**SOURCE DATA**
*** Begin section ***

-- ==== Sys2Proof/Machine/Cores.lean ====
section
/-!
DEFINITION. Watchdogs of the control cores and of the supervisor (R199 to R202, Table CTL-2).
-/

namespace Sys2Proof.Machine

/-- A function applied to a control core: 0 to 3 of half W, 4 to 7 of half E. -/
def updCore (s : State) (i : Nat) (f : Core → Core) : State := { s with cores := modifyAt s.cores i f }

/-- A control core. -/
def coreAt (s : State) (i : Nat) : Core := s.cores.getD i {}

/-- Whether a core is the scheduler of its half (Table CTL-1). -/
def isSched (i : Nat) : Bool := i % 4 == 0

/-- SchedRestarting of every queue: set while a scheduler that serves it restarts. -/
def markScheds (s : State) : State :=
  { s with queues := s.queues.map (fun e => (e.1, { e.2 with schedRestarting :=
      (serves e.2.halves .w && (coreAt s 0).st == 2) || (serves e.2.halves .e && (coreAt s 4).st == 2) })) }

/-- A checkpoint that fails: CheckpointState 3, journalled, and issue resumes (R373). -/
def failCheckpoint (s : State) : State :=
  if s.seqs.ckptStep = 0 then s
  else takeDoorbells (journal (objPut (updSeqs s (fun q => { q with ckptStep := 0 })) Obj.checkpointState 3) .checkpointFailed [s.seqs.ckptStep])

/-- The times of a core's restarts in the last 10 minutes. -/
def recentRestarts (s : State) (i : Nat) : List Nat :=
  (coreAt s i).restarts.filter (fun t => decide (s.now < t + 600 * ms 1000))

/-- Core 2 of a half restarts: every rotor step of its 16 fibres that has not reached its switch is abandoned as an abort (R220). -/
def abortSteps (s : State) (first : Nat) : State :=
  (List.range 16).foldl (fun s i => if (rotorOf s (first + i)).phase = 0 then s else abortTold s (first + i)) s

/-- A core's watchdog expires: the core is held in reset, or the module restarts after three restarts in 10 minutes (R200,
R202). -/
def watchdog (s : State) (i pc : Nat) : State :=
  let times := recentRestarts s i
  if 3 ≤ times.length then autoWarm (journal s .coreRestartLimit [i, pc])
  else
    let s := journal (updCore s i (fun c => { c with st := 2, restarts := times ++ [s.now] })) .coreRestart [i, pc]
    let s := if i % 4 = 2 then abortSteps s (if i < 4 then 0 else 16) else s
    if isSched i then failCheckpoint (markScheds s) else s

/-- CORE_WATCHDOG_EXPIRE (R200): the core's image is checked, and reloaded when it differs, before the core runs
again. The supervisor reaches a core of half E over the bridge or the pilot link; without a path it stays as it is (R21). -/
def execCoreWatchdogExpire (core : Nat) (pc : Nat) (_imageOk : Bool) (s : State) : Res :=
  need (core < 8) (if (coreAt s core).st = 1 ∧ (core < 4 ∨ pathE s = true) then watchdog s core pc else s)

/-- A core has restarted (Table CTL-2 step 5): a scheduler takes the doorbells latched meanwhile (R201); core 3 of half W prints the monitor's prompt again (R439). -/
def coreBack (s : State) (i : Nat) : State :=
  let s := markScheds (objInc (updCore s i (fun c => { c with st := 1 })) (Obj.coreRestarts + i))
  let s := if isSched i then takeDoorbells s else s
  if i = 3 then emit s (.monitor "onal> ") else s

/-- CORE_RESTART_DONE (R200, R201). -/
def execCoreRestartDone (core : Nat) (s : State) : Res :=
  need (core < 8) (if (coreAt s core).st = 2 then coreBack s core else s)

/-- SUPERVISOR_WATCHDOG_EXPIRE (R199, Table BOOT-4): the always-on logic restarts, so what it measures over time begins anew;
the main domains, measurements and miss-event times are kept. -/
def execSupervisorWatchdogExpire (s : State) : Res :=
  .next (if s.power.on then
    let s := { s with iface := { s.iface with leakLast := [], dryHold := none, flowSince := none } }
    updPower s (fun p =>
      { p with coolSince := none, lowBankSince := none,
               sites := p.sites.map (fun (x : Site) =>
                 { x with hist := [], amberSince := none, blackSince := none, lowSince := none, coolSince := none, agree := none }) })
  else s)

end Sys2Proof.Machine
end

*** End section ***

All lines from the one holding "time begins anew;" through the final line of the material must be set down exactly, and nothing else may be added.

**SOLUTION FOR THIS TASK**
/-- SUPERVISOR_WATCHDOG_EXPIRE (R199, Table BOOT-4): the always-on logic restarts, so what it measures over time begins anew;
the main domains, measurements and miss-event times are kept. -/
def execSupervisorWatchdogExpire (s : State) : Res :=
  .next (if s.power.on then
    let s := { s with iface := { s.iface with leakLast := [], dryHold := none, flowSince := none } }
    updPower s (fun p =>
      { p with coolSince := none, lowBankSince := none,
               sites := p.sites.map (fun (x : Site) =>
                 { x with hist := [], amberSince := none, blackSince := none, lowSince := none, coolSince := none, agree := none }) })
  else s)

end Sys2Proof.Machine
end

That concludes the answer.